За свою коротенькую жизнь, не длиннее мышиного хвостика, с того дня, как кроха встал на ноги на восьмом месяце говорить начал, он успел отбить такую уйму поклонов, так много наложил крестов, что ему впору быть святым сейчас, а не тогда, когда он возрастет. Он научился лопотать молитвы: с «оце нас» просыпался, умывался студеной водой, потом становился на колени в моленной и, воззрясь на лики святых в ризах и без риз, на мерцающие свечечки и чадящую лампаду, замирал от страха.
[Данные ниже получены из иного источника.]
-- ==== Sys2Proof/Certificates/Slice0/Obligations.lean ====
section
/-!
DEFINITION. The statements for the provers.
-/

section

open Sys2Proof Sys2Proof.Machine

/-- A step runs the command at the front of the queue. Rules: the block model's step. -/
def Obligations.StepRunsTheFrontCommand : Prop :=
  ∀ (s : State) (c : Instr) (rest : List Instr), s.pending = c :: rest → step s = exec c { s with pending := rest }

/-- Commands take no time and leave the queue; an idle step is one clk (the model's choice, log entry 8). Rules: log entry 8. That an idle
step is one clk is the model's choice. -/
def Obligations.OnlyIdleStepsPassTime : Prop :=
  (∀ (c : Instr) (s t : State), exec c s = .next t → t.clk = s.clk ∧ t.pending = s.pending) ∧
  (∀ s : State, s.pending = [] → ∃ t, step s = .next t ∧ t.clk = s.clk + 1 ∧ t.pending = [] ∧
    (s.pwr.mainOn = false → t = { s with clk := s.clk + 1 }))

/-- What State.reset holds, with the invariants of memory and fuses. Rules: R29, R38, R49, R87, R90, R104, R149, R215, R233, R421. Values the
spec leaves per unit are the model's (log entries 5, 6, 7). -/
def Obligations.ResetState : Prop :=
  let s := State.reset
  s.pending = [] ∧ s.pwr.standbyOn = false ∧ s.pwr.mainOn = false ∧ s.boot.phase = .standby ∧ s.chain.addr = 0 ∧ s.chain.repeating = false ∧
  s.time.state = .free ∧ s.job.jobState = .idle ∧ s.job.gateState = .idle ∧ s.job.slotState = .idle ∧ s.boot.faultCode = 0 ∧
  (∀ p, (s.port p).state = .disabled) ∧ (∀ a, (s.station a).seq = .idle ∧ (s.station a).pc = 0 ∧ (s.station a).flags = 0) ∧
  (∀ k, s.cfgw k = 0) ∧ s.ledger.heatRetracted = false ∧ s.ledger.committed = 0 ∧ s.ledger.retracted = 0 ∧ s.par.valid = false ∧
  s.inj.sched = 0 ∧ s.cap.running = false ∧ (∀ k, (s.stack k).ready = false) ∧
  s.mem.cells = [] ∧ Memory.wf s.mem.cells = true ∧ s.fuse.ok

/-- Every command whose operands can occur answers a next state. Rules: log entry 1. -/
def Obligations.WellFormedCommandsAnswer : Prop :=
  ∀ (c : Instr) (s : State), c.wf = true →
    (∀ port payload trailer fixed bad r, c = .packetTrailer port payload trailer fixed bad → (s.port port.toNat).rx = some r →
      payload.length = payloadLen r.hdr) →
    (∀ port line early, c = .packetHeader port ⟨line, early⟩ → s.portUp port.toNat = true → (s.port port.toNat).rx = none →
      (s.port port.toNat).waitReplay = false → (s.port port.toNat).cleared = false →
      hCrc (readHeader (s.port port.toNat) line).1 = headerCrc (readHeader (s.port port.toNat) line).1 →
      early.length = if earlyUse s port.toNat && scheduledClass (readHeader (s.port port.toNat) line).1
        then payloadLen (readHeader (s.port port.toNat) line).1 else 0) →
    ∃ t, exec c s = .next t

/-- Every step keeps the stacked memory in its canonical form. Rules: R343; the model's representation of memory (log entry 7). -/
def Obligations.MemoryStaysCanonical : Prop :=
  ∀ s t : State, Memory.wf s.mem.cells = true → step s = .next t → Memory.wf t.mem.cells = true

/-- Fuses are only ever blown and stay within their allowances, through every step. Rules: R95, R109, R110, R112. -/
def Obligations.FusesOnlyAdvance : Prop :=
  ∀ s t : State, s.fuse.ok → step s = .next t → t.fuse.ok ∧ s.fuse.advances t.fuse

/-- Header and control-word fields read back as they were placed. Rules: R124, R125, R133, R139. -/
def Obligations.HeaderAndControlWordFields : Prop :=
  (∀ type cls cpl plane dst srcPlane src flask addr dstSt len inst tag srcSt pour seq : Nat,
    type < 16 → cls < 8 → cpl < 2 → plane < 2 → dst < 2 ^ 20 → srcPlane < 2 → src < 2 ^ 20 → flask < 16 → addr < 2 ^ 64 → dstSt < 2 ^ 12 →
    len < 256 → inst < 2 ^ 16 → tag < 2 ^ 16 → srcSt < 2 ^ 12 → seq < 2 ^ 16 →
    let h := sealHeader (mkHeader type cls cpl plane dst srcPlane src flask addr dstSt len inst tag srcSt pour) seq
    hVer h = 1 ∧ hType h = type ∧ hCls h = cls ∧ hCplReq h = (cpl == 1) ∧ hPlane h = plane ∧ hDst h = dst ∧ hSrcPlane h = srcPlane ∧
    hSrc h = src ∧ hFlask h = flask ∧ hAddr h = addr ∧ hDstStation h = dstSt ∧ hLen h = len ∧ hInst h = inst ∧ hTag h = tag ∧
    hSrcStation h = srcSt ∧ hSeq h = seq ∧ hCrc h = headerCrc h) ∧
  (∀ ctype seq credits : Nat, ctype < 16 → seq < 2 ^ 16 → credits < 2 ^ 64 →
    let w := mkCw ctype seq credits
    cwValid w = true ∧ cwType w = ctype ∧ cwSeq w = seq ∧ cwData w = credits)

/-- Unscheduled traffic takes the ring direction with the shorter transit, clockwise on a tie. Rules: R157. -/
def Obligations.UnscheduledDirectionIsShortest : Prop :=
  (∀ a < 16, ∀ b < 16,
    let cw := transitClk 0 a b
    let ccw := transitClk 1 a b
    ringDir a b = (if cw ≤ ccw then 0 else 1) ∧ transitClk (ringDir a b) a b = min cw ccw ∧ min cw ccw ≤ 22) ∧
  (transitClk 0 0 8 = 22 ∧ transitClk 1 0 8 = 22 ∧ ringDir 0 8 = 0) ∧
  (transitClk 0 3 12 = 24 ∧ transitClk 1 3 12 = 20 ∧ ringDir 3 12 = 1) ∧
  (∀ (s : State) (q : QPkt) (p : Nat),
    let here := q.src / 256
    let a := { q with targets := [p] }
    (p / 16 = here → placeUnicast q p s = crossTo (here * 256 + 0x90 + p % 16) a s) ∧
    (p / 16 ≠ here → placeUnicast q p s = crossTo (stopOut (stopKey q.ring (ringDir here (p / 16)) here)) a s))

/-- The sixteen GF4 codes decode as the table gives. Rules: R241. -/
def Obligations.Gf4Decodes : Prop :=
  (∀ code < 16, code ≠ 8 → ∃ neg m x, decodeElem 5 code = .fin neg m x ∧ -1 ≤ x ∧
    ((m : Int) * 2 ^ (x + 1).toNat = [0, 1, 2, 3, 4, 6, 8, 12].getD (code % 8) 0) ∧ neg = decide (8 ≤ code)) ∧
  decodeElem 5 8 = .nan

/-- A HEAT_RETRACT of another heat quenches with HEAT_SPLIT at the next boundary. Rules: R385. -/
def Obligations.HeatSplitQuenches : Prop :=
  (∀ (s : State) (port : PortNo) (q : QPkt) (rest : List QPkt) (item : BitVec 128), firstAccepted s port.toNat 5 q rest →
    s.running = true → hLen q.pkt.hdr = fld (noticeHead q.pkt) 119 112 + 1 → fld (noticeHead q.pkt) 127 120 = 2 →
    noticeItems q.pkt = [item] → fld (noticeHead q.pkt) 111 64 ≠ s.job.heat →
    let v := consume (hDstStation q.pkt.hdr / 256) q.pkt.hdr q.owner (accepted port.toNat rest s)
    exec (.notice port) s = .next { v with job := { s.job with quenchDue := s.job.quenchDue ++ [(s.clk, 0x45, port.toNat)] } }) ∧
  (∀ (s : State) (c : Nat) (port : PortNo), s.boundaryDue = true → s.limitReached = false →
    s.job.quenchDue = [(c, 0x45, port.toNat)] → s.boot.faultCode = 0 →
    ∃ t, exec .pourBoundary s = .next t ∧ t.boot.phase = .quenched ∧ t.boot.faultCode = 0x45 ∧ t.boot.faultUnit = port.toNat)

/-- Input limits, overcurrent, presence, critical heat, MOD_RESET_N and POWER_OFF turn the main domain off. Rules: R60, R62, R71, R77, R85,
R86, R93, R466. -/
def Obligations.TurnOffCauses : Prop :=
  ∀ s : State, s.pwr.mainOn = true → s.pwr.standbyOn = true →
    (∀ mv < 45000, exec (.inputLow mv) s =
      .next (poweredOff 0x01 [] { s.pwr with vinMv := mv, vinLow := false, vinHigh := false } s)) ∧
    (∀ mv > 62000, exec (.inputHigh mv) s =
      .next (poweredOff 0x02 [] { s.pwr with vinMv := mv, vinLow := false, vinHigh := false } s)) ∧
    exec .overcurrent s = .next (poweredOff 0x03 [] s.pwr s) ∧
    exec .presence s = .next (poweredOff 0x04 [] { s.pwr with presStable := false } s) ∧
    (∀ temps : List Int, temps.length = 76 → (∃ e ∈ readings s temps, isCrit e = true) →
      exec (.sensorSample temps) s = .next (poweredOff 0x05 []
        { s.pwr with
          sensors := (readings s temps).map (fun e => (e.1, min e.2.toNat 255)), critical := true
          warnMask := warnMaskOf (readings s temps) s.pwr.warnMask } s)) ∧
    exec .modResetN s = .next (poweredOff 0x06 []
      { Power.reset with
        standbyOn := true, vinMv := s.pwr.vinMv, presStable := s.pwr.presStable, critical := s.pwr.critical, vinLow := s.pwr.vinLow
        vinHigh := s.pwr.vinHigh } s) ∧
    (∀ crc, received s s.chain.addr 0x11 [] crc →
      exec (.powerOff s.chain.addr crc) s =
        .next (poweredOff 0x07 (.chainUp s.chain.addr 0x83 [s.chain.addr] :: relayed s s.chain.addr 0x11 []) s.pwr s))

/-- STANDBY_START, INPUT_DIP, EXTENDED_RANGE, PRESENCE_STABLE and STANDBY_STOP. Rules: R60, R61, R71, R90. -/
def Obligations.StandbyDomain : Prop :=
  ∀ s : State,
    (∀ mv, s.pwr.standbyOn = false → 46500 ≤ mv →
      exec (.standbyStart mv) s = .next { State.reset with
        pending := s.pending, clk := s.clk, fuse := { s.fuse with busy := false }, flash := { s.flash with copying := none }
        pwr := { Power.reset with standbyOn := true, vinMv := mv, vinLow := decide (mv < 48000), vinHigh := decide (60000 < mv ∧ mv ≤ 62000) }
        out := present s 0 :: s.out }) ∧
    (s.pwr.standbyOn = true → exec .inputDip s = .next { s with pwr := { s.pwr with dips := min (s.pwr.dips + 1) 0xFFFF } }) ∧
    (∀ mv, s.pwr.standbyOn = true → exec (.extendedRange mv) s = .next { s with pwr := { s.pwr with
        vinMv := mv, vinLow := decide (45000 ≤ mv ∧ mv < 48000), vinHigh := decide (60000 < mv ∧ mv ≤ 62000) } }) ∧
    (s.pwr.standbyOn = true → exec .presenceStable s = .next { s with pwr := { s.pwr with presStable := true } }) ∧
    (s.pwr.standbyOn = true → s.pwr.mainOn = true → exec .standbyStop s = .next { State.reset with
        pending := s.pending, clk := s.clk, fuse := { s.fuse with busy := false }, flash := { s.flash with copying := none }
        out := .dark :: s.out })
Боженька мог наказать, оставить без молока и куска хлеба, мог выпороть ременной супонью и сожрать Демку с косточками. Страх божий пеленал Демку днем и ночью, не раз он прокидывался от сна в своей постельке, бормоча «оце нас», тараща глазенки в стылую тьму, не смея хныкать. У Демки не было младенчества – избраннику божьему положен был строжайший устав больших и малых поклонов, и Меланья умилялась: «Экий дар божий, духовником будет».
Пуще смертушки Демка боялся красной бороды – самого хозяина, Филимона Прокопьевича. Когда борода рычала и потчевала супонью на век будущий, приговаривая: «Не ташши кусок в пасть свою наперед всех, не пригубляй молоко допрежь сестры твоей», – да мало ли за что не попадало крохе Демке от красной бороды!

 

Старик сказал:
– Нонешнюю ночь, слушай, когда чады спать будут, в моленной зажги свечи у всех икон, как в большую службу, и всеношную молитву твори во здравие мое. Если услышишь стрельбу – пуще молись, и не робей токо. Полыхнет зарево – то будет гореть ревком, вертеп сатанинский. А ты молись, молись. Возликуем опосля. Ишшо скажу…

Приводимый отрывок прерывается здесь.